**Task instructions:**
Retype each line exactly as it stands, beginning at the first line of the material and finishing with the line that contains "The sub-module -/".

**Provided material:**
-- ==== Sys2Proof/Machine/Padder.lean ====
section
/-! DEFINITION. `sha256_padder` and the operation PAD (41_padder.md). -/

namespace Sys2Proof.Machine

/-! ### Lengths (41_padder.md R101) -/

/-- `k(L) = (119 − (L mod 64)) mod 64`: how many zero bytes the padding has. -/
def padZeros (L : Nat) : Nat := (119 - L % 64) % 64

/-- `NBLK(L) = (L + 8) div 64 + 1`: how many blocks the Padded Buffer has. -/
def NBLK (L : Nat) : Nat := (L + 8) / 64 + 1

/-- `PLEN(L) = 64 · ((L + 8) div 64 + 1)`: the length of the Padded Buffer in bytes. -/
def PLEN (L : Nat) : Nat := 64 * ((L + 8) / 64 + 1)

/-! ### The sub-module -/

/-- `PadByte(L, i)` (41_padder.md R102), with `m` standing for `MemRead(i, 1)`. The four cases are R102's; beyond the Padded
Buffer the byte is not specified and is a free value (R106; notes/assumptions/6.md). -/
def padByte (len : BitVec 61) (m : Byte) (i : Nat) : Byte :=
  if i < len.toNat then m
  else if i = len.toNat then 0x80#8
  else if i < PLEN len.toNat - 8 then 0x00#8
  else if i < PLEN len.toNat then byteOf64 (bitLength len) (PLEN len.toNat - 1 - i)
  else Config.padByteBeyond len.toNat i m

/-- The outputs of `sha256_padder` (10_state.md R34). -/
structure PadderOut where
  blk : Vector Byte 64
  rd : Vector Bool 64
  last : Bool
  deriving DecidableEq, Repr

/-- The last-block test of the padder's output `last`: "1 iff 64·(blk_idx + 1) = PLEN(len)" (41_padder.md R106). It is what the
output carries where the padder is used, `blk_idx < NBLK(len)`. -/
def padderLast (len : BitVec 61) (blkIdx : BitVec 56) : Bool :=
  decide (64 * (blkIdx.toNat + 1) = PLEN len.toNat)

/-- Whether the core requests the message byte for `BLK[i]`: it reads the offset "iff 64·N + i < LEN" (41_padder.md R104;
20_memory.md R42), which is also what the padder's output `rd[i]` carries where the padder is used (R106). -/
def padderRd (len : BitVec 61) (blkIdx : BitVec 56) (i : Nat) : Bool :=
  decide (64 * blkIdx.toNat + i < len.toNat)

/-- `sha256_padder`, combinational (41_padder.md R106; 10_state.md R34). "for larger `blk_idx` its outputs are not specified":
there all three are free values, `blk` through `padByte` because its offsets are then at or beyond `PLEN(len)` (DESIGN CHOICE,
notes/assumptions/6.md). -/
def sha256Padder (len : BitVec 61) (blkIdx : BitVec 56) (m : Vector Byte 64) : PadderOut where
  blk := tabulate 64 fun i => padByte len (m.getD i 0x00#8) (64 * blkIdx.toNat + i)
  rd := tabulate 64 fun i =>
    if blkIdx.toNat < NBLK len.toNat then padderRd len blkIdx i
    else Config.padRdBeyond len.toNat blkIdx.toNat m.toList i
  last := if blkIdx.toNat < NBLK len.toNat then padderLast len blkIdx
    else Config.padLastBeyond len.toNat blkIdx.toNat m.toList

/-! ### The operation -/

/-- The offsets a PAD step reads, in the order of the reads: 64·N + i for `i` in 0..63 where it is below `LEN`
(20_memory.md R42, R50). -/
def padReads (len : BitVec 61) (blkIdx : BitVec 56) : List Nat :=
  ((List.range 64).map (64 * blkIdx.toNat + ·)).filter (· < len.toNat)

/-- `m[i]` of the padder: the message byte at 64·N + i where the core requests it, and what an idle `msg_rdata` carries where
it does not (10_state.md R34; notes/assumptions/16.md). -/
def State.padderBytes (s : State) : Vector Byte 64 :=
  tabulate 64 fun i =>
    if padderRd s.LEN s.N i then s.memRead (64 * s.N.toNat + i) else Config.idleRdata s.draw (64 * s.N.toNat + i)

/-- PAD (41_padder.md R104): `BLK[i] <- PadByte(LEN, 64·N + i)`, `PHASE <- SCHED`. -/
def execPad (s : State) : Host.Outcome State Fault Refusal :=
  .next ((s.setBLK (sha256Padder s.LEN s.N s.padderBytes).blk).setPHASE .sched)

end Sys2Proof.Machine
end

**The answer:**
-- ==== Sys2Proof/Machine/Padder.lean ====
section
/-! DEFINITION. `sha256_padder` and the operation PAD (41_padder.md). -/

namespace Sys2Proof.Machine

/-! ### Lengths (41_padder.md R101) -/

/-- `k(L) = (119 − (L mod 64)) mod 64`: how many zero bytes the padding has. -/
def padZeros (L : Nat) : Nat := (119 - L % 64) % 64

/-- `NBLK(L) = (L + 8) div 64 + 1`: how many blocks the Padded Buffer has. -/
def NBLK (L : Nat) : Nat := (L + 8) / 64 + 1

/-- `PLEN(L) = 64 · ((L + 8) div 64 + 1)`: the length of the Padded Buffer in bytes. -/
def PLEN (L : Nat) : Nat := 64 * ((L + 8) / 64 + 1)

/-! ### The sub-module -/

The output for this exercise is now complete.